5. What Role for Victims?

In this session, we will look at the potentially disruptive presence of victims for the trial and the very definition of criminal justice. Traditionally, victims were very much absent from criminal justice in Canada and beyond. However, a strong movement began to manifest itself in the 1970s to ensure that the system at least did not end further victimizing victims. Contrary to an inquisitorial process, where victims typically have a much more central role, the adversarial procedure of the common law is much less at ease with making room for victims. In an accusatorial procedure, there can really only be two parties. This does not meant that rights of an administrative nature, on the edges of the criminal process, cannot be given more pride of place but that it is difficult to consider that victims are "parties" as such.

The United Nations had a key role in adopting the Declaration of Basic Principles of Justice for Victims of Crime and Abuse of Power. This is not an international treaty, just soft law that nonetheless was adopted by the UN General Assembly and has a certain weight. For our purposes, focus mostly on the rights of victims of crime. The broad parameters of a more victim-sensitive regime are outlined. For example, such efforts should be "without prejudice to the rights of suspects or offenders". The central idea is that "Victims should be treated with compassion and respect for their dignity." This means in particular a certain access to justice and a certain responsiveness to the needs of victims. There is both a specifically judicial and a more generally administrative aspect to this: the former is clearly the most complex from the point of view of justice.

It took 30 years for a Victim Bill of Rights to be adopted in Canada. The key rights protected therein are information, protection, participation and restitution. The practical implementation of those rights, however, is more complicated. One issue for example is whether the rights of the victims, especially victims who testify, might ever end up curtailing those of the defence. The rights to privacy or freedom of thought or religion of victims, for example, might clash with the need for a full adversarial process and open cross-examination. Although victims have a right to be consulted, the case law has also drawn the line quite clearly to indicate that they do not have the upper hand on the prosecution (in inquisitorial systems the victims may be better able to 'piggy-back' on the state's action). The question arises in particular in cases where victims do not support prosecutions, for example in cases of intimate partner violence. How much should the Prosecution defer to such wishes, and how much should it be willing to ignore them? There are problems associated with both positions, the risk of sacrificing the public interest and the protection of victims, or the risk of further victimizing victims by not taking their wishes seriously.
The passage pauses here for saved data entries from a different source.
-- ==== Sys2Proof/Laws/Transfer.lean ====
section
/-!
SUPPORT. What the transfer helpers do, for every state and against a script (spec/43_transfer.md R160 to R163, R181).
-/
namespace Sys2Proof.Machine

/-! ## Payload -/

/-- Receiving a payload stores the bytes received and feeds them to `crc16`. -/
theorem recvPayload_spec (count a : Nat) (s : State) :
    ∃ data port, data.length = count ∧ recvPayload count a s =
        { s with
          crc16 := data.foldl (crc16Byte s.cfg.crc16Poly) s.crc16
          buf := Memory.writeAll s.buf a data
          port := port } ∧ Port.Sent (idleOut count) s.port port := by
  induction count generalizing a s with
  | zero => exact ⟨[], s.port, rfl, rfl, .refl _⟩
  | succ count ih =>
    simp only [recvPayload]
    have hx := xchg_sent Config.idleByte s
    obtain ⟨data, port, hl, he, hs⟩ := ih (a + 1) (storeBuf a (xchg Config.idleByte s).1 (setCrc16 (crc16Byte
      (xchg Config.idleByte s).2.cfg.crc16Poly (xchg Config.idleByte s).2.crc16 (xchg Config.idleByte s).1)
      (xchg Config.idleByte s).2))
    refine ⟨(xchg Config.idleByte s).1 :: data, port, by simp [hl], ?_, ?_⟩
    · rw [he]; rfl
    · rw [Nat.add_comm, idleOut_add]; exact hx.trans hs

theorem recvPayload_at {l rest : List Answer} (a : Nat) {s : State} (h : s.port.script = l ++ rest) :
    ∃ port, recvPayload l.length a s =
        { s with
          crc16 := (rxOf l).foldl (crc16Byte s.cfg.crc16Poly) s.crc16
          buf := Memory.writeAll s.buf a (rxOf l)
          port := port } ∧ Port.Used l rest (idleOut l.length) s.port port := by
  induction l generalizing a s with
  | nil => exact ⟨s.port, rfl, h, h, rfl, rfl, .refl _⟩
  | cons b l ih =>
    simp only [recvPayload, List.length_cons]
    have hx := xchg_used Config.idleByte h
    obtain ⟨port, he, hu⟩ := ih (a + 1) (s := storeBuf a (xchg Config.idleByte s).1 (setCrc16 (crc16Byte
      (xchg Config.idleByte s).2.cfg.crc16Poly (xchg Config.idleByte s).2.crc16 (xchg Config.idleByte s).1)
      (xchg Config.idleByte s).2)) hx.after
    refine ⟨port, ?_, Port.Used.trans (l := [b]) (os := [.tx Config.idleByte]) hx hu⟩
    rw [he, xchg_rx_script _ h]; rfl

/-- Sending a payload puts the bytes of `buf` on the bus and feeds them to `crc16`. -/
theorem sendPayload_spec (count a : Nat) (s : State) :
    ∃ port, sendPayload count a s =
        { s with
          crc16 := (Memory.slice s.buf a count).foldl (crc16Byte s.cfg.crc16Poly) s.crc16
          port := port } ∧ Port.Sent ((Memory.slice s.buf a count).map .tx) s.port port := by
  induction count generalizing a s with
  | zero => exact ⟨s.port, rfl, .refl _⟩
  | succ count ih =>
    simp only [sendPayload]
    have hx := xchg_sent (loadBuf a s) s
    obtain ⟨port, he, hs⟩ := ih (a + 1) (setCrc16 (crc16Byte (send (loadBuf a s) s).cfg.crc16Poly
      (send (loadBuf a s) s).crc16 (loadBuf a s)) (send (loadBuf a s) s))
    exact ⟨port, by rw [he]; rfl, hx.trans hs⟩

theorem sendPayload_at {l rest : List Answer} (a : Nat) {s : State} (h : s.port.script = l ++ rest) :
    ∃ port, sendPayload l.length a s =
        { s with
          crc16 := (Memory.slice s.buf a l.length).foldl (crc16Byte s.cfg.crc16Poly) s.crc16
          port := port } ∧ Port.Used l rest ((Memory.slice s.buf a l.length).map .tx) s.port port := by
  induction l generalizing a s with
  | nil => exact ⟨s.port, rfl, h, h, rfl, rfl, .refl _⟩
  | cons b l ih =>
    simp only [sendPayload, List.length_cons]
    have hx := xchg_used (loadBuf a s) h
    obtain ⟨port, he, hu⟩ := ih (a + 1) (s := setCrc16 (crc16Byte (send (loadBuf a s) s).cfg.crc16Poly
      (send (loadBuf a s) s).crc16 (loadBuf a s)) (send (loadBuf a s) s)) hx.after
    exact ⟨port, by rw [he]; rfl, Port.Used.trans (l := [b]) (os := [.tx (loadBuf a s)]) hx hu⟩

/-! ## Waits of a transfer -/

theorem waitReady_at {budget : Nat} {s : State} {l rest : List Answer} (h : s.port.script = l ++ rest)
    (hl : IdleAnswer budget l) :
    ∃ port, waitReady budget s = .go true { s with t0 := s.port.tick, linkReady := true, port := port } ∧
      Port.Used l rest (idleOut l.length) s.port port := by
  obtain ⟨gap, a, rfl, hgap, ha⟩ := hl
  obtain ⟨port, he, hu⟩ := waitFor_hit (hit := fun r => r == Config.idleByte) (budget := budget) (s := s) (gap := gap)
    (a := a) (rest := rest) (by simpa using h) hgap (by simpa using ha)
  refine ⟨port, ?_, by simpa using hu⟩
  unfold waitReady
  rw [he]; rfl

theorem waitReady_expired {budget : Nat} {s : State} {l rest : List Answer} (h : s.port.script = l ++ rest)
    (hl : Expires (fun r => r == Config.idleByte) budget l) :
    ∃ port, waitReady budget s = .go false { s with t0 := s.port.tick, linkReady := false, port := port } ∧
      Port.Used l rest (idleOut l.length) s.port port := by
  obtain ⟨port, he, hu⟩ := waitFor_expired (budget := budget) (s := s) h hl
  refine ⟨port, ?_, hu⟩
  unfold waitReady
  rw [he]; rfl

theorem busyPoll_at {s : State} {l rest : List Answer} (h : s.port.script = l ++ rest)
    (hl : IdleAnswer s.cfg.tProgram l) :
    ∃ port, busyPoll s = .go .ok { s with t0 := s.port.tick, linkReady := true, port := port } ∧
      Port.Used l rest (idleOut l.length) s.port port := by
  obtain ⟨gap, a, rfl, hgap, ha⟩ := hl
  obtain ⟨port, he, hu⟩ := waitFor_hit (hit := fun r => r == Config.idleByte) (budget := s.cfg.tProgram) (s := s)
    (gap := gap) (a := a) (rest := rest) (by simpa using h) hgap (by simpa using ha)
  refine ⟨port, ?_, by simpa using hu⟩
  unfold busyPoll
  rw [he]; rfl

theorem busyPoll_expired {s : State} {l rest : List Answer} (h : s.port.script = l ++ rest)
    (hl : Expires (fun r => r == Config.idleByte) s.cfg.tProgram l) :
    ∃ port, busyPoll s = .go .programTimeout
        { s with t0 := s.port.tick, linkReady := false, lastTimeout := true, port := port } ∧
      Port.Used l rest (idleOut l.length) s.port port := by
  obtain ⟨port, he, hu⟩ := waitFor_expired (budget := s.cfg.tProgram) (s := s) h hl
  refine ⟨port, ?_, hu⟩
  unfold busyPoll
  rw [he]; rfl

/-! ## One block received -/

theorem extract_crc (crc : BitVec 16) : (crc.extractLsb' 8 8 ++ crc.extractLsb' 0 8 : BitVec (8 + 8)) = crc := by
  apply BitVec.eq_of_getLsbD_eq
  intro i hi
  simp only [BitVec.getLsbD_append, BitVec.getLsbD_extractLsb']
  split_ifs <;> rw [decide_eq_true (by omega), Bool.true_and] <;> congr 1 <;> omega

theorem checkCrc16_at {s : State} {hi lo : Answer} {rest : List Answer} {crc : BitVec 16}
    (h : s.port.script = hi :: lo :: rest) (hhi : hi.rx = crc.extractLsb' 8 8) (hlo : lo.rx = crc.extractLsb' 0 8) :
    ∃ port, checkCrc16 s = (if crc = s.crc16 then .ok else .dataCrcError, { s with linkReady := true, port := port }) ∧
      Port.Used [hi, lo] rest (idleOut 2) s.port port := by
  have h1 := xchg_used Config.idleByte h
  have h2 := xchg_used Config.idleByte h1.after
  refine ⟨_, ?_, h1.trans h2⟩
  unfold checkCrc16
  dsimp only
  rw [xchg_rx_script _ h, xchg_rx_script _ h1.after, hhi, hlo, extract_crc]
  simp only [ne_eq, ite_not]
  rfl

/-- A block received against its answers (R161). -/
theorem recvBlock_at {k : Nat} {tok : Byte} {s : State} {payload : List Byte} {crc : BitVec 16}
    {l rest : List Answer} (h : s.port.script = l ++ rest) (hl : BlockAnswer s.cfg tok payload crc l) :
    ∃ port, recvBlock k tok s =
        .go (if crc = crc16Of s.cfg.crc16Poly s.cfg.crc16Init payload then .ok else .dataCrcError)
          { s with
            t0 := s.port.tick
            linkReady := true
            crc16 := crc16Of s.cfg.crc16Poly s.cfg.crc16Init payload
            buf := Memory.writeAll s.buf (512 * k) payload
            port := port } ∧
      Port.Used l rest (idleOut l.length) s.port port := by
  obtain ⟨gap, a, data, hi, lo, rfl, hgap, ha, hdata, hlen, hhi, hlo⟩ := hl
  unfold recvBlock
  generalize Config.blockLen = count at hlen ⊢
  obtain ⟨p1, he1, hu1⟩ := waitFor_hit (hit := fun r => r == tok) (budget := s.cfg.tToken) (s := s) (gap := gap)
    (a := a) (rest := data ++ ([hi, lo] ++ rest)) (by simpa using h) hgap (by simpa using ha)
  obtain ⟨p2, he2, hu2⟩ := recvPayload_at (l := data) (rest := [hi, lo] ++ rest) (512 * k)
    (s := setCrc16 s.cfg.crc16Init { s with t0 := s.port.tick, port := p1 }) hu1.after
  have hn : data.length = count := by rw [← hlen, ← hdata, rxOf, List.length_map]
  rw [hn] at he2
  obtain ⟨p3, he3, hu3⟩ := checkCrc16_at (crc := crc) (hi := hi) (lo := lo) (rest := rest)
    (s := recvPayload count (512 * k) (setCrc16 s.cfg.crc16Init { s with t0 := s.port.tick, port := p1 }))
    (by rw [he2]; exact hu2.after) hhi hlo
  have hu := (Port.Used.trans (l := gap ++ [a]) (l' := data) hu1 hu2).trans (by rw [he2] at hu3; exact hu3)
  refine ⟨p3, ?_, ?_⟩
  · rw [he1]
    simp only [Flow.andThen, if_true]
    rw [he3, he2, ← hdata]
    rfl
  · have e : idleOut (gap ++ a :: (data ++ [hi, lo])).length =
        idleOut (gap.length + 1) ++ idleOut data.length ++ idleOut 2 := by
      rw [← idleOut_add, ← idleOut_add]; congr 1; simp; omega
    rw [e]
    simpa using hu

/-- The token wait runs out (R161). -/
theorem recvBlock_expired {k : Nat} {tok : Byte} {s : State} {l rest : List Answer} (h : s.port.script = l ++ rest)
    (hl : Expires (fun r => r == tok) s.cfg.tToken l) :
    ∃ port, recvBlock k tok s = .go .timeout
        { s with t0 := s.port.tick, linkReady := false, lastTimeout := true, port := port } ∧
      Port.Used l rest (idleOut l.length) s.port port := by
  obtain ⟨port, he, hu⟩ := waitFor_expired (budget := s.cfg.tToken) (s := s) h hl
  refine ⟨port, ?_, hu⟩
  unfold recvBlock
  rw [he]; rfl

/-! ## One block sent -/

/-- Token, payload, CRC-16 and the exchange of the data response, for every state (R162). -/
theorem sendData_spec (k : Nat) (tok : Byte) (s : State) :
    ∃ d port, sendData k tok s = (dataResponse s.cfg d,
        { s with
          linkReady := false
          crc16 := crc16Of s.cfg.crc16Poly s.cfg.crc16Init (Memory.slice s.buf (512 * k) Config.blockLen)
          port := port }) ∧
      Port.Sent (blockOut s.cfg tok (Memory.slice s.buf (512 * k) Config.blockLen)) s.port port := by
  unfold sendData
  generalize Config.blockLen = count
  extract_lets s1 s2 s3 s4 x
  have h1 : Port.Sent [.tx tok] s.port s1.port := xchg_sent tok (lineBusy s)
  have e1 : s1 = { s with linkReady := false, port := s1.port } := rfl
  clear_value s1
  obtain ⟨p2, e2, h2⟩ := sendPayload_spec count (512 * k) (setCrc16 s1.cfg.crc16Init s1)
  have e2' : s2 = { s with
      linkReady := false
      crc16 := crc16Of s.cfg.crc16Poly s.cfg.crc16Init (Memory.slice s.buf (512 * k) count)
      port := p2 } := by rw [show s2 = _ from e2, e1]; rfl
  clear_value s2
  have h12 : Port.Sent ([.tx tok] ++ (Memory.slice s.buf (512 * k) count).map .tx) s.port s2.port := by
    rw [e2']
    refine h1.trans ?_
    have : (setCrc16 s1.cfg.crc16Init s1).buf = s.buf := by rw [e1]; rfl
    rw [← this]; exact h2
  have hc2 : s2.crc16 = crc16Of s.cfg.crc16Poly s.cfg.crc16Init (Memory.slice s.buf (512 * k) count) := by rw [e2']
  have h3 : Port.Sent _ s2.port s3.port := xchg_sent (s2.crc16.extractLsb' 8 8) s2
  have e3 : s3 = { s2 with port := s3.port } := rfl
  clear_value s3
  have h4 : Port.Sent _ s3.port s4.port := xchg_sent (s3.crc16.extractLsb' 0 8) s3
  have e4 : s4 = { s3 with port := s4.port } := rfl
  clear_value s4
  have h5 : Port.Sent _ s4.port x.2.port := xchg_sent Config.idleByte s4
  have e5 : x = (x.1, { s4 with port := x.2.port }) := rfl
  clear_value x
  have hc3 : s3.crc16 = s2.crc16 := by rw [e3]
  have hcfg : s4.cfg = s.cfg := by rw [e4, e3, e2']
  refine ⟨x.1, x.2.port, ?_, ?_⟩
  · rw [hcfg]
    generalize x.2.port = y at e5 ⊢
    generalize x.1 = z at e5 ⊢
    rw [e5, e4, e3, e2']
  · rw [hc3] at h4
    have hu := h12.trans (h3.trans (h4.trans h5))
    rw [hc2] at hu
    simpa [blockOut, idleOut] using hu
The participation of victims remains an area of contention among commentators. More traditionalist scholars are particularly wary of how giving too much of a place to victims might upset the delicate balance of the adversarial trial and end up violating the rights of the defendants. Scholars who are more open to victim participation will point out that victim clearly have rights too, and that insofar as possible these should be respected. There are many ways in which the rights of the defence, the prerogatives of the Crown and the dignity of victims can be reconciled but these typically take work and subtlety, and this is an area that has emerged as a strong challenge of the criminal justice system's traditional methods.